In T 1, Pliny gives Lysippos' pupils a floruit of 296-293, a date perhaps derived from Eutychides' commission for the Tyche of Antioch (T 140). 'Laippus', repeated in T 139, is evidently a misreading (by Varro) of Daippos (cf. Paus. 6.12.6, 16.5), i.e., ΛΑΙΠΠΟΣ for ΔΑΙΠΠΟΣ.

“Lysippus left behind three sons who were his pupils, the celebrated artists Laippus, Boedas, and above all Euthycrates, though he imitated his father's rigor rather than his elegance, preferring to find favor in the austere rather than the graceful style. His masterpieces are a Hercules at Delphi, an Alexander Hunting at Thespiae, a cavalry battle, a Trophonius at the god's own oracular shrine, several chariots-and-four, a horse with baskets [?], and a pack of hounds. His pupil was Tisicrates, another Sicyonian, but closer to the school of Lysippus; indeed, many of Tisicrates' statues can hardly be distinguished from his, like his Aged Theban, his king Demetrius, and his Peucestes, the man who saved Alexander the Great's life and so was worthy of such an honor.

Pliny N.H. 34.66-7
Pliny's account of Euthykrates' style seems rhetorically-based. In N.H. 34.41, 80, 83 he adds Chares of Lindos, Phanis, and Xenokrates of Athens to the list; like Teisikrates, Xenokrates was not a direct disciple of Lysippos (T 146), and Pausanias and surviving inscriptions extend the school into the later third century.

As with the Polykleitan school, a complete catalogue of their works is unnecessary: to those genres recorded in T 139 one should add numerous portraits (T 136: Euthykrates) and victor-statues (known mainly from Pausanias and scattered inscriptions). Daippos' perixyomenos or "All-round Scraper" (N.H. 34.87) evidently attempted to outdo the master himself (T 124). Survivors include the Ephesos athlete (Vienna, Kunsthistorisches Museum I15372) and the Getty Bronze (Malibu 77.AB.30), and Teisikrates' Demetrios (T 139) has been recognized in a fine copy from the Villa of the Papyri at Herculaneum (Naples, Museo Nazionale 6149; Stewart 1990, figs. 617-22). Of all their bronzes, however, only two attracted more than passing notice: Eutychides' Tyche of Antioch (overlooked by Pliny) and Chares' colossal Helios for Rhodes.

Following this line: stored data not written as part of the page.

/-! ## Path feed -/

@[simp] theorem distribute_frame (c : MoveContext) (s : State) :
    (distribute c s).link = s.link ∧ (distribute c s).comp = s.comp ∧ (distribute c s).clamps = s.clamps
      ∧ (distribute c s).valve = s.valve ∧ (distribute c s).spindle = s.spindle
      ∧ (distribute c s).gear = s.gear ∧ (distribute c s).coolant = s.coolant
      ∧ (distribute c s).pendant = s.pendant ∧ (distribute c s).stop = s.stop
      ∧ (distribute c s).clocks = s.clocks ∧ (distribute c s).pending = s.pending := by
  unfold distribute
  simp

@[simp] theorem pathStep_frame (mode : FeedMode) (feed : Nat) (c : MoveContext) (s : State) :
    (pathStep mode feed c s).link = s.link ∧ (pathStep mode feed c s).comp = s.comp
      ∧ (pathStep mode feed c s).clamps = s.clamps ∧ (pathStep mode feed c s).valve = s.valve
      ∧ (pathStep mode feed c s).spindle = s.spindle ∧ (pathStep mode feed c s).gear = s.gear
      ∧ (pathStep mode feed c s).coolant = s.coolant ∧ (pathStep mode feed c s).pendant = s.pendant
      ∧ (pathStep mode feed c s).stop = s.stop ∧ (pathStep mode feed c s).clocks = s.clocks
      ∧ (pathStep mode feed c s).pending = s.pending := by
  unfold pathStep
  (repeat' split) <;> simp

/-! ## Jog demands -/

@[simp] theorem giveDemand_frame (a : Axis) (d : JogDemand) (s : State) :
    (giveDemand a d s).comp = s.comp ∧ (giveDemand a d s).clocks = s.clocks
      ∧ (giveDemand a d s).pending = s.pending := by
  unfold giveDemand
  (repeat' split) <;> simp

@[simp] theorem giveStop_frame (a : Axis) (s : State) :
    (giveStop a s).link = s.link ∧ (giveStop a s).planner = s.planner ∧ (giveStop a s).comp = s.comp
      ∧ (giveStop a s).clamps = s.clamps ∧ (giveStop a s).valve = s.valve ∧ (giveStop a s).spindle = s.spindle
      ∧ (giveStop a s).gear = s.gear ∧ (giveStop a s).coolant = s.coolant ∧ (giveStop a s).pendant = s.pendant
      ∧ (giveStop a s).stop = s.stop ∧ (giveStop a s).clocks = s.clocks ∧ (giveStop a s).pending = s.pending := by
  unfold giveStop
  (repeat' split) <;> simp

@[simp] theorem stopIfJogged_frame (a : Axis) (s : State) :
    (stopIfJogged a s).link = s.link ∧ (stopIfJogged a s).planner = s.planner
      ∧ (stopIfJogged a s).comp = s.comp ∧ (stopIfJogged a s).clamps = s.clamps
      ∧ (stopIfJogged a s).valve = s.valve ∧ (stopIfJogged a s).spindle = s.spindle
      ∧ (stopIfJogged a s).gear = s.gear ∧ (stopIfJogged a s).coolant = s.coolant
      ∧ (stopIfJogged a s).pendant = s.pendant ∧ (stopIfJogged a s).stop = s.stop
      ∧ (stopIfJogged a s).clocks = s.clocks ∧ (stopIfJogged a s).pending = s.pending := by
  unfold stopIfJogged
  (repeat' split) <;> simp

@[simp] theorem withdraw_frame (s : State) :
    (withdraw s).link = s.link ∧ (withdraw s).planner = s.planner ∧ (withdraw s).comp = s.comp
      ∧ (withdraw s).clamps = s.clamps ∧ (withdraw s).valve = s.valve ∧ (withdraw s).spindle = s.spindle
      ∧ (withdraw s).gear = s.gear ∧ (withdraw s).coolant = s.coolant ∧ (withdraw s).stop = s.stop
      ∧ (withdraw s).clocks = s.clocks ∧ (withdraw s).pending = s.pending := by
  unfold withdraw
  simp only [eachAxis]
  (repeat' split) <;> simp

/-! ## Motion Planner -/

@[simp] theorem releaseClaims_frame (s : State) :
    (releaseClaims s).link = s.link ∧ (releaseClaims s).planner = s.planner ∧ (releaseClaims s).comp = s.comp
      ∧ (releaseClaims s).clamps = s.clamps ∧ (releaseClaims s).valve = s.valve
      ∧ (releaseClaims s).spindle = s.spindle ∧ (releaseClaims s).gear = s.gear
      ∧ (releaseClaims s).coolant = s.coolant ∧ (releaseClaims s).pendant = s.pendant
      ∧ (releaseClaims s).stop = s.stop ∧ (releaseClaims s).clocks = s.clocks
      ∧ (releaseClaims s).pending = s.pending := by
  unfold releaseClaims
  simp

@[simp] theorem headLeaves_frame (o : EntryOutcome) (s : State) :
    (headLeaves o s).comp = s.comp ∧ (headLeaves o s).clamps = s.clamps ∧ (headLeaves o s).valve = s.valve
      ∧ (headLeaves o s).spindle = s.spindle ∧ (headLeaves o s).gear = s.gear
      ∧ (headLeaves o s).coolant = s.coolant ∧ (headLeaves o s).pendant = s.pendant
      ∧ (headLeaves o s).stop = s.stop ∧ (headLeaves o s).clocks = s.clocks
      ∧ (headLeaves o s).pending = s.pending := by
  unfold headLeaves
  (repeat' split) <;> simp

@[simp] theorem enterIdle_frame (s : State) :
    (enterIdle s).link = s.link ∧ (enterIdle s).axes = s.axes ∧ (enterIdle s).comp = s.comp
      ∧ (enterIdle s).clamps = s.clamps ∧ (enterIdle s).valve = s.valve ∧ (enterIdle s).spindle = s.spindle
      ∧ (enterIdle s).gear = s.gear ∧ (enterIdle s).coolant = s.coolant ∧ (enterIdle s).pendant = s.pendant
      ∧ (enterIdle s).stop = s.stop ∧ (enterIdle s).clocks = s.clocks ∧ (enterIdle s).pending = s.pending := by
  unfold enterIdle
  simp

@[simp] theorem completeEntry_frame (s : State) :
    (completeEntry s).comp = s.comp ∧ (completeEntry s).clamps = s.clamps ∧ (completeEntry s).valve = s.valve
      ∧ (completeEntry s).spindle = s.spindle ∧ (completeEntry s).gear = s.gear
      ∧ (completeEntry s).coolant = s.coolant ∧ (completeEntry s).pendant = s.pendant
      ∧ (completeEntry s).stop = s.stop ∧ (completeEntry s).clocks = s.clocks
      ∧ (completeEntry s).pending = s.pending := by
  unfold completeEntry
  (repeat' split) <;> simp

@[simp] theorem flushQueue_frame (s : State) :
    (flushQueue s).axes = s.axes ∧ (flushQueue s).comp = s.comp ∧ (flushQueue s).clamps = s.clamps
      ∧ (flushQueue s).valve = s.valve ∧ (flushQueue s).spindle = s.spindle ∧ (flushQueue s).gear = s.gear
      ∧ (flushQueue s).coolant = s.coolant ∧ (flushQueue s).pendant = s.pendant ∧ (flushQueue s).stop = s.stop
      ∧ (flushQueue s).clocks = s.clocks ∧ (flushQueue s).pending = s.pending := by
  unfold flushQueue
  simp

@[simp] theorem completeAbort_frame (headLeft : Bool) (s : State) :
    (completeAbort headLeft s).comp = s.comp ∧ (completeAbort headLeft s).clamps = s.clamps
      ∧ (completeAbort headLeft s).valve = s.valve ∧ (completeAbort headLeft s).spindle = s.spindle
      ∧ (completeAbort headLeft s).gear = s.gear ∧ (completeAbort headLeft s).coolant = s.coolant
      ∧ (completeAbort headLeft s).pendant = s.pendant ∧ (completeAbort headLeft s).stop = s.stop
      ∧ (completeAbort headLeft s).clocks = s.clocks ∧ (completeAbort headLeft s).pending = s.pending := by
  unfold completeAbort
  (repeat' split) <;> simp

@[simp] theorem immediateStop_frame (s : State) :
    (immediateStop s).comp = s.comp ∧ (immediateStop s).clamps = s.clamps ∧ (immediateStop s).stop = s.stop
      ∧ (immediateStop s).clocks = s.clocks ∧ (immediateStop s).pending = s.pending := by
  unfold immediateStop
  simp only [eachAxis]
  simp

Paus. 6.2.6 attributes the Tyche only in passing, but a Byzantine historian fortunately supplies the missing link to the copies (statuette of Tyche: Vatican, Galleria dei Candelabri IV.49; statuette of Tyche: Budapest, Museum of Fine Arts 4742; coin of Volusianus: Paris, Cabinet des Médailles; Stewart 1990, figs. 626-28):

“And he [Trajan, emperor 98-117] restored the theater at Antioch, which was unfinished, and set up in it . . . a gilded image of the Tyche of the city, seated above the river Orontes, and crowned by the kings Seleukos and Antiochos.

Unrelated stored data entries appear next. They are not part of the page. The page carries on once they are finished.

/-- A jog ends at velocity 0 and at rest with its demand met (R22). -/
theorem Rests.jog_ends {phase : MotionPhase} (hm : (s.axis a).motion = .jog phase) (hphase : phase ≠ .clampWait)
    {done : Prop}
    (hdone : done ↔ (periodStepped s a).velocity = 0 ∧ ((interpolate s).axis a).atRest = true
      ∧ ((s.axis a).demand = .stop
        ∨ ∃ g x, (s.axis a).demand = .handwheel g ∧ jogGoal a ((interpolate s).axis a) p = some x
          ∧ (periodStepped s a).p = x * 1000)) :
    (done → ((interpolate s).axis a).motion = .idle ∧ ((interpolate s).axis a).velocity = 0)
      ∧ (¬done → ((interpolate s).axis a).motion = (s.axis a).motion
        ∧ ((interpolate s).axis a).velocity = (periodStepped s a).velocity) := by
  obtain ⟨hparams, hmotion, -, hdemand, -⟩ := periodStepped_fields h.nothingStarts a
  obtain ⟨hrun, kmotion, kvelocity⟩ := h.interpolate_run hw hf (by rw [hm]; simp [LocalMotion.waits, hphase])
  rw [hrun.atRest, ← hdemand, ← hrun.demandMet_iff a p] at hdone
  rw [kmotion, kvelocity, endedUnit_jog (hparams.trans hp) (hmotion.trans hm)]
  refine ⟨fun k => ?_, fun k => ?_⟩
  · rw [if_pos (hdone.mp k)]
    exact ⟨rfl, rfl⟩
  · rw [if_neg (mt hdone.mpr k)]
    exact ⟨hmotion, rfl⟩

end

/-- Settles O19: the bounds of one step, its goals, and the end of a period with the planner at rest. -/
theorem localStepKeepsLimits : Obligations.LocalStepKeepsLimits := by
  refine ⟨fun p goal target u hlim => ⟨fun hr => motionStep_commanded hlim hr goal target,
      (motionStep_velocity_le p goal target u).1, (motionStep_velocity_le p goal target u).2,
      fun hr => motionStep_unreferenced p goal target hr⟩,
    fun a p u => ⟨fun hd => by simp [jogGoal, hd], fun raw hraw => by rw [jogGoal_eq hraw, latchGoal_eq]⟩,
    fun s a p _ hw hrest hp hf => ⟨fun hm => ⟨afterPeriod s, exec_interpolationPeriod s, ?_⟩,
      fun goal target u hcase hu => ?_⟩⟩
  · rw [afterPeriod_axis]
    exact Rests.clampWait_stands hrest hw hp hf hm
  have h : Rests s := hrest
  have hlocal : localStep a s.pendant.feedOverride p (s.axis a) = u := (localStep_eq hcase).trans hu.symm
  have hwaits : ¬(s.axis a).motion.waits := by
    rcases hcase with ⟨hm, -⟩ | ⟨hm, -⟩ | ⟨hm, -⟩ | ⟨hm, -⟩ <;> simp [LocalMotion.waits, hm]
  obtain ⟨hcommanded, hplace, hheading, hvelocity⟩ := h.periodStepped_step hp hlocal
  obtain ⟨-, -, -, hdemand, hreferenced⟩ := periodStepped_fields h.nothingStarts a
  obtain ⟨hrun, -⟩ := h.interpolate_run hw hf hwaits
  obtain ⟨hqueue, hstate, hdisplaced⟩ := h.interpolate_planner hw
  have hfault : hasFault (afterPeriod s) .refFailed (.axis a) = hasFault (interpolate s) .refFailed (.axis a) :=
    hasFault_of_stop_eq (by simp) ..
  have hplanner := (afterPeriod_blocks s).1
  refine ⟨afterPeriod s, exec_interpolationPeriod s, ?_⟩
  rw [afterPeriod_axis, hplanner, hfault, ← hcommanded, ← hplace, ← hvelocity, ← hheading]
  refine ⟨hrun.commanded, hrun.p, hrun.heading, hrun.demand.trans hdemand, hrun.referenced.trans hreferenced, hqueue,
    hstate, fun hjog hmoved hheld hhead => ?_, h.search_ends hw hf hp, h.stopping_ends hw hf hp, fun hm done hdone => ?_⟩
  · rw [hdisplaced]
    refine h.marks_displaced hp ?_ ?_ hheld hhead
    · rw [localStep_eq hcase, motionStep_motion]
      exact hjog
    · rw [hlocal, ← hcommanded]
      exact hmoved
  · rcases hm with hm | hm
    · exact h.jog_ends hw hf hp hm (by decide) hdone
    · exact h.jog_ends hw hf hp hm (by decide) hdone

John Malalas, Chronographia 11 p. 276 Bonn
Personifications like the Orontes were a specialty of his: Pliny describes his River Eurotas as "wetter than water" (N.H. 34.78), evidently after an epigram such as this:

“The artist moulded Eurotas as if still wet and immersed
In his stream, though fresh from his bath of fire.
Liquid in all his limbs, he weaves to and fro,
Flowingly undulating from head to toe.
Art vied with the river; who was it that coaxed
The bronze to riot along more liquidly than water?

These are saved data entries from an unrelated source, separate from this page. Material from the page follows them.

-- ==== Sys2Proof/Word.lean ====
section
/-! DEFINITION. The word types of M2E-BPA: what each width of the spec is called. -/

namespace Sys2Proof

/-- A byte of the output view, and the type of CSGOT and CSEXP (00_scope.md R5, BYTEW = 8). -/
abbrev Byte := BitVec 8

/-- A command word, `CMDW` = 16 bits (00_scope.md R7, 30_encoding.md R70). -/
abbrev CommandWord := BitVec 16

/-- The DATA half of a response, `DATAW` = 16 bits (00_scope.md R7, 30_encoding.md R76). -/
abbrev DataWord := BitVec 16

/-- A Word Index, `IDXW` = 11 bits; every value is legal (00_scope.md R5, R6). -/
abbrev WordIndex := BitVec 11

/-- An address in the OUT space as encodable in `RDB` (10_state.md R33). -/
abbrev OutAddr := BitVec 6

/-- The word of the hash function (42_sha256.md R131). -/
abbrev Word32 := BitVec 32

/-- A bit sequence, indexed from 0 at its first element (00_scope.md R9). -/
abbrev BitSeq := List Bool

end Sys2Proof
end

Anth. Pal. 9.709 (Philip, ca. A.D. 40)
As for the Colossus, Pliny gives its history, and Philo of Byzantium describes its extraordinary technique:

“But the work that surpassed all in admiration was the colossal statue of the Sun at Rhodes, made by Chares of Lindos, the pupil of the above-mentioned Lysippus. This statue was 70 cubits [105 ft.] high, and 66 years after its erection it was overthrown by an earthquake [228 or 226], but even lying on the ground it is a marvel. Few people can get their arms around its thumb, and the fingers are larger than most statues. Vast caves yawn within its fractured limbs, while inside one sees great masses of rock, which he used to stabilize it when he erected it. It is recorded that it took 12 years to complete and cost 300 talents, which they seized from the sale of the siege-engines left by king Demetrius when he gave up his protracted siege of Rhodes in disgust [305].

Pliny, N.H. 34.41

“The colossus at Rhodes . . . stood seventy cubits high, and took the form of a Helios; the image of the god was subsequently determined by it alone. The artist expended so much bronze upon it, that it nearly caused a dearth in the mines; for the casting of the image became the industry of the world . . . .

Having built a base of white marble, he first fixed upon it the feet of the Colossus up to the ankle-joints, bearing in mind the symmetria of a god intended to stand to a height of 70 cubits; for the sole of the foot was already longer than other statues are high. For this reason it was impossible to hoist up the remainder and place it upon the feet, but the ankles had to be cast upon them, and, as when a house is being built, the whole work had to rise upon itself.

And so, while other statues are first modelled, then dismembered for casting in parts, then finally recomposed and erected, in this case when the first part had been cast, the second was modelled upon it, and when this had been cast, the third was built upon it, and the next again was done according to the same technique. For the individual metal sections could not be moved. When a new section had been cast upon those already completed, the spacing of the horizontal tie-bars and the joints of the framework were taken care of, and the stability of the stone blocks placed inside it was ensured.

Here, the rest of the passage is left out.